WHAT THE TASK REQUIRES: Below are entries; output exactly the lines from the one with "-- ==== Sys2Proof/Machine/Run.lean" to the one with "R92; D18). -/", both included, and nothing else.

THE INPUT:
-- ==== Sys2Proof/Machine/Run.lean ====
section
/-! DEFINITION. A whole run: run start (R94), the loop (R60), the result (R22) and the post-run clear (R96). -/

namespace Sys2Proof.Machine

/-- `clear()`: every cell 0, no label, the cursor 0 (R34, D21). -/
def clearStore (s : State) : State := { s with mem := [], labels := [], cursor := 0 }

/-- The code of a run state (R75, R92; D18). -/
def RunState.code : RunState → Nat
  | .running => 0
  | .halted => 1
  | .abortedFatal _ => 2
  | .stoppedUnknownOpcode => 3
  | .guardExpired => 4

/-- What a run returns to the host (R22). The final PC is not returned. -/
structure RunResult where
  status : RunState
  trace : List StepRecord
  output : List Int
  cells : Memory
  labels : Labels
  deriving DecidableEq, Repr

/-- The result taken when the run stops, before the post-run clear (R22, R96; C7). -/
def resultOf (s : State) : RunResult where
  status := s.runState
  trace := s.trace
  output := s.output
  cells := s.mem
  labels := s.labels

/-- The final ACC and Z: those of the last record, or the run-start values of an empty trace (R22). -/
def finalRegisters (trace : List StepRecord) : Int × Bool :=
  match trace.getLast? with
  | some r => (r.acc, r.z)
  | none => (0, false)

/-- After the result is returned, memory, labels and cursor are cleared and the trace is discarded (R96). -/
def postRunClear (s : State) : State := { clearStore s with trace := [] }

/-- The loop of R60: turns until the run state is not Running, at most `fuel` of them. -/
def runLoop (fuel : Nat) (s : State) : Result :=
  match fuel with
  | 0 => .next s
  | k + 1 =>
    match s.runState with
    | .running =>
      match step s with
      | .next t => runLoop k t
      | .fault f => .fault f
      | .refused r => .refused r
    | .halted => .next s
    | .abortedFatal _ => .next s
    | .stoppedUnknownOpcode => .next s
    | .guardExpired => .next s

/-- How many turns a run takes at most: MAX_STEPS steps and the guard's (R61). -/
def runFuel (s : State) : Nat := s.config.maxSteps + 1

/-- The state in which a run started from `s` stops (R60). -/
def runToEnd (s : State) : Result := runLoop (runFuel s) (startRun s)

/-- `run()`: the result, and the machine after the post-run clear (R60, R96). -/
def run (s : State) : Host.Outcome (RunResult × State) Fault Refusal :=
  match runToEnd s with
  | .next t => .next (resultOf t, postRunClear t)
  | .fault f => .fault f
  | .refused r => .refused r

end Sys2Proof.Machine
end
...
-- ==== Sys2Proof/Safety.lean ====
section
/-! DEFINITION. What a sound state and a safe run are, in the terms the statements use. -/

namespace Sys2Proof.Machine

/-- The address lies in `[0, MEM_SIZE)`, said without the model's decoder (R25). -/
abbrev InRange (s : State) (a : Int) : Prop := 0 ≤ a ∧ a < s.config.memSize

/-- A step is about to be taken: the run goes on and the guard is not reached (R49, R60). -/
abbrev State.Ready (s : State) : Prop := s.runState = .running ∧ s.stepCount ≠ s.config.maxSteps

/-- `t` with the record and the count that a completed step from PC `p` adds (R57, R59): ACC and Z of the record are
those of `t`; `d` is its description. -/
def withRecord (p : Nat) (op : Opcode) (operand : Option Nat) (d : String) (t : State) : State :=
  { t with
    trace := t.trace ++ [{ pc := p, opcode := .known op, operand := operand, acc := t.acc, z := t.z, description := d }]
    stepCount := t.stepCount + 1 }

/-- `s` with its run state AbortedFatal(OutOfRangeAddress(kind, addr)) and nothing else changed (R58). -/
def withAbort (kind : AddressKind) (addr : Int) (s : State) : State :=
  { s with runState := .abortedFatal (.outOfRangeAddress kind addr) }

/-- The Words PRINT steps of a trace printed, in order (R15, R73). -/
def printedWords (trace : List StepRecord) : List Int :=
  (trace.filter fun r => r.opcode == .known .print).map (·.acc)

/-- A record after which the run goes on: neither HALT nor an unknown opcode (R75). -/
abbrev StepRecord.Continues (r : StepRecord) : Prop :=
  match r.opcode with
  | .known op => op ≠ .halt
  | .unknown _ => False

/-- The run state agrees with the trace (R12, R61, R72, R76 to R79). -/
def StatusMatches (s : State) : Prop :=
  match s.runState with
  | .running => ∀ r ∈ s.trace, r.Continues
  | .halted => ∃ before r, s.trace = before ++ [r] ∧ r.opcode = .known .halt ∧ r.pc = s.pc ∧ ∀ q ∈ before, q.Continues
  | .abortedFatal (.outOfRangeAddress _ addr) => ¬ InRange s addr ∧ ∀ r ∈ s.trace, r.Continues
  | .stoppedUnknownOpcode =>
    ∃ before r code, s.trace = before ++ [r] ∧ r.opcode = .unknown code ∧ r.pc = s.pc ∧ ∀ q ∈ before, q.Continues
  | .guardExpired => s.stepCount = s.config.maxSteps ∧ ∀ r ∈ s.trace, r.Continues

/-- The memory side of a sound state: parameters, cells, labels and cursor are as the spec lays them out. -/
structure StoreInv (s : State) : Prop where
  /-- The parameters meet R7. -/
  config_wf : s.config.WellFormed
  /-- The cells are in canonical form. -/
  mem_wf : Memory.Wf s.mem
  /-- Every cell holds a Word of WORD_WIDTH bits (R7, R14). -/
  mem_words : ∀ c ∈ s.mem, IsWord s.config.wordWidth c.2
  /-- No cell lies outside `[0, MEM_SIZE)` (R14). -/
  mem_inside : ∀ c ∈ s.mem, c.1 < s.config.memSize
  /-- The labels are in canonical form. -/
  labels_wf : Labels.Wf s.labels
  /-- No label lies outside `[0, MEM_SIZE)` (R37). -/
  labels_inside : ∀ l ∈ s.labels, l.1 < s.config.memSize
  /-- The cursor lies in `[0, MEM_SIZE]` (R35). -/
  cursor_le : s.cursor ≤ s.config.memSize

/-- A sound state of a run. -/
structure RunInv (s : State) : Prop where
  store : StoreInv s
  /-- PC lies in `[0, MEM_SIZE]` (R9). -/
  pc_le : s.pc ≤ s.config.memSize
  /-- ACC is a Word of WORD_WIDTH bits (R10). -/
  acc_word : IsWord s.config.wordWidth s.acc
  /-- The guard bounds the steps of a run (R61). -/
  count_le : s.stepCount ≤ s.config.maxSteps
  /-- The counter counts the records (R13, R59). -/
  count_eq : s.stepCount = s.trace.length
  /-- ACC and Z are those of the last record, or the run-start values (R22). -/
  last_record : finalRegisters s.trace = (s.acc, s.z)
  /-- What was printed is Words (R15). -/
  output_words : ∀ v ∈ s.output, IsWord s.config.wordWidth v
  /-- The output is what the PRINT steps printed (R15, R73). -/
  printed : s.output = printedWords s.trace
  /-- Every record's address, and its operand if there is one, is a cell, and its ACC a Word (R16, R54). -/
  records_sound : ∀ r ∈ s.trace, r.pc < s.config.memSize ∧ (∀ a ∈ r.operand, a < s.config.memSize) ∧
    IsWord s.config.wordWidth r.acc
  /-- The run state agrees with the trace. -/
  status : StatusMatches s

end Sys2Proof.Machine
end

COMPLETED EXERCISE:
-- ==== Sys2Proof/Machine/Run.lean ====
section
/-! DEFINITION. A whole run: run start (R94), the loop (R60), the result (R22) and the post-run clear (R96). -/

namespace Sys2Proof.Machine

/-- `clear()`: every cell 0, no label, the cursor 0 (R34, D21). -/
def clearStore (s : State) : State := { s with mem := [], labels := [], cursor := 0 }

/-- The code of a run state (R75, R92; D18). -/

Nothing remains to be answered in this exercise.